The goal is not to figure out your entire career. The goal is to survive this month without locking yourself into a decision you’d regret if you weren’t exhausted and scared.
Step Seven: You’re Not Weak for Wanting Out
| Category | Value |
|---|---|
| Burnout | 80 |
| Depression | 45 |
| Anxiety | 60 |
| Leave Consideration | 30 |
Toxic programs thrive on this lie: “If you were stronger, you’d be fine here.”
It’s garbage.
I have seen absolute machines of residents—perfect Step scores, nonstop work ethic, terrifyingly smart—get crushed in malignant environments. And I’ve watched “average” residents blossom in supportive ones.
Your reaction to being treated badly is not a character flaw. It’s a nervous system doing exactly what it’s supposed to do when it’s under sustained threat.
Wanting a humane training environment doesn’t mean you’re not cut out for medicine.

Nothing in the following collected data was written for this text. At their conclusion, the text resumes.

/-- R23: six commands and a rejected word leave RESULT; what each of the other nine puts there. -/
def Obligations.CommandsAndResult : Prop :=
  (∀ (i : Instr) (s t : State), s.Inv → i.wellFormed s.cfg = true → exec i s = .next t →
    ((∃ v, i = .writeBit v) ∨ (∃ b, i = .sendByte b) ∨ i = .clear ∨ (∃ k, i = .select k) ∨ i = .readAll ∨
      i = .startConversion → t.result = s.result) ∧
    (i = .checkPresence → ∃ p : Bit, t.bus.events = s.bus.events ++ [.rst p] ∧ t.result = p.zeroExtend 32) ∧
    (i = .readBit → ∃ v : Bit, t.bus.events = s.bus.events ++ [.r v] ∧ t.result = v.zeroExtend 32) ∧
    (i = .readByte → ∃ b : Byte, t.bus.events = s.bus.events ++ rxEvents b ∧ t.result = b.zeroExtend 32) ∧
    (i = .count ∨ i = .discover ∨ i = .process → t.result = t.count.zeroExtend 32) ∧
    ((∃ k last, i = .searchPass k last) → t.result = t.lastdev.zeroExtend 32) ∧
    (∀ k, i = .getTemperature k → k < s.count →
      t.result = decodeTemp s.cfg (idByte k 0 s) (cacheByte k 0 s) (cacheByte k 1 s)) ∧
    (∀ c b, i = .crc8Update c b → t.result = (crc8Update c b).zeroExtend 32)) ∧
  (∀ (w : Word) (s t : State) (c : RejectCause), decode w = .error c → hostCommand w s = .next t → t.result = s.result) ∧
  (∀ (i : Instr) (s t : State), s.Inv → i.wellFormed s.cfg = false → exec i s = .next t → t.result = s.result)

/-- R303, R300, R80, R40, with the model's choice of log 14 (the tick keeps ticking): every accepted command ends and returns to
IDLE; the bus events it adds take the clock forward by their slots, back to back, and add their waveforms. -/
def Obligations.EveryAcceptedCommandEnds : Prop :=
  ∀ (i : Instr) (s : State), s.Inv → i.wellFormed s.cfg = true →
    ∃ (t : State) (new : List BusEvent), exec i s = .next t ∧ t.seq = .idle ∧
      t.bus.events = s.bus.events ++ new ∧
      t.bus.clock = s.bus.clock + (new.map (eventTicks s.cfg)).sum ∧
      t.bus.wave = s.bus.wave ++ new.flatMap (eventWave s.cfg)

/-- R301: the duration of every command in ticks, and the durations of its parts at the default timing. -/
def Obligations.DurationOfEveryCommand : Prop :=
  (Config.default.tP = 960 ∧ Config.default.tW = 70 ∧ Config.default.tR = 70 ∧ passTicks Config.default = 14000 ∧
    ∀ q, abortTicks Config.default q = 700 + 210 * q) ∧
  ∀ s : State, s.Inv →
    (∃ t, exec .checkPresence s = .next t ∧ t.bus.clock = s.bus.clock + s.cfg.tP) ∧
    (∀ v, ∃ t, exec (.writeBit v) s = .next t ∧ t.bus.clock = s.bus.clock + s.cfg.tW) ∧
    (∃ t, exec .readBit s = .next t ∧ t.bus.clock = s.bus.clock + s.cfg.tR) ∧
    (∀ b, ∃ t, exec (.sendByte b) s = .next t ∧ t.bus.clock = s.bus.clock + 8 * s.cfg.tW) ∧
    (∃ t, exec .readByte s = .next t ∧ t.bus.clock = s.bus.clock + 8 * s.cfg.tR) ∧
    (∃ t, exec .clear s = .next t ∧ t.bus.clock = s.bus.clock) ∧
    (∃ t, exec .count s = .next t ∧ t.bus.clock = s.bus.clock) ∧
    (∀ k, ∃ t, exec (.getTemperature k) s = .next t ∧ t.bus.clock = s.bus.clock) ∧
    (∀ c b, ∃ t, exec (.crc8Update c b) s = .next t ∧ t.bus.clock = s.bus.clock) ∧
    (∀ k, k < s.cfg.cap → ∃ t, exec (.select k) s = .next t ∧ t.bus.clock = s.bus.clock + 72 * s.cfg.tW) ∧
    (∀ k last, k < s.cfg.cap → ∃ (t : State) (xs : List Position), exec (.searchPass k last) s = .next t ∧
      ((xs.length = 64 ∧ t.bus.events = s.bus.events ++ (txEvents s.cfg.cmdSearch ++ xs.flatMap Position.events) ∧
          t.bus.clock = s.bus.clock + (8 * s.cfg.tW + 64 * (2 * s.cfg.tR + s.cfg.tW))) ∨
        (xs.length < 64 ∧ t.bus.events = s.bus.events ++
            (txEvents s.cfg.cmdSearch ++ (xs.flatMap Position.events ++ [.r 1#1, .r 1#1])) ∧
          t.bus.clock = s.bus.clock +
            (8 * s.cfg.tW + xs.length * (2 * s.cfg.tR + s.cfg.tW) + 2 * s.cfg.tR)))) ∧
    (∃ (t : State) (ps : List (List Position)) (e : DiscoveryEnd), exec .discover s = .next t ∧
      t.bus.events = s.bus.events ++ (ps.flatMap (passEvents s.cfg) ++ e.events s.cfg) ∧
      (∀ p ∈ ps, p.length = 64) ∧
      t.bus.clock = s.bus.clock + (ps.length * (s.cfg.tP + passTicks s.cfg) +
        match e with
        | .noMore => 0
        | .capacity => 0
        | .absent => s.cfg.tP
        | .collision xs => s.cfg.tP + abortTicks s.cfg xs.length)) ∧
    (∃ (t : State) (answers : List (Option (List Byte))), exec .readAll s = .next t ∧
      t.bus.events = s.bus.events ++ readFrames s 0 answers ∧ answers.length = s.count.toNat ∧
      t.bus.clock = s.bus.clock + (s.count.toNat * s.cfg.tP +
        answers.countP Option.isSome * (80 * s.cfg.tW + 8 * s.cfg.spLen.toNat * s.cfg.tR))) ∧
    (∃ t, exec .startConversion s = .next t ∧
      t.bus.clock = s.bus.clock +
        if (envReset s.bus.env s.bus.draws).low then s.cfg.tP + 16 * s.cfg.tW else s.cfg.tP) ∧
    (∃ (t : State) (answers : List (Option (List Byte))) (p q : Bit), exec .process s = .next t ∧
      t.bus.events = s.bus.events ++ (readFrames s 0 answers ++
        (.rst p :: if p = 1#1 then convertFrame s.cfg q else [])) ∧
      t.bus.clock = s.bus.clock + (s.count.toNat * s.cfg.tP +
          answers.countP Option.isSome * (80 * s.cfg.tW + 8 * s.cfg.spLen.toNat * s.cfg.tR) +
        (s.cfg.tP +
          if p = 1#1 then (if q = 1#1 then s.cfg.tP + 16 * s.cfg.tW else s.cfg.tP) else 0)))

It means you’re still sane enough to know that basic respect and safety are not luxury requests.
You’re allowed to look at your program and think, “This is not okay for me.” You’re allowed to explore every option: staying with boundaries, reporting, LOA, transfer, switch, or—if it comes to it—leaving.
You’re not trapped as much as your fear says you are. The path out may be messy, slower than you want, and emotionally brutal. But there are paths.

Here’s what I want you to walk away with:
- If your program culture feels toxic, that’s not you being weak. That’s a valid signal something is wrong.
- Residents in your position use real options: quiet allies, documentation, LOAs, transfers, even specialty switches. You are not the first.
- You don’t have to decide everything today. Your job right now is to protect your health, get some outside perspective, and remember this: you are allowed to want a life outside constant fear and humiliation.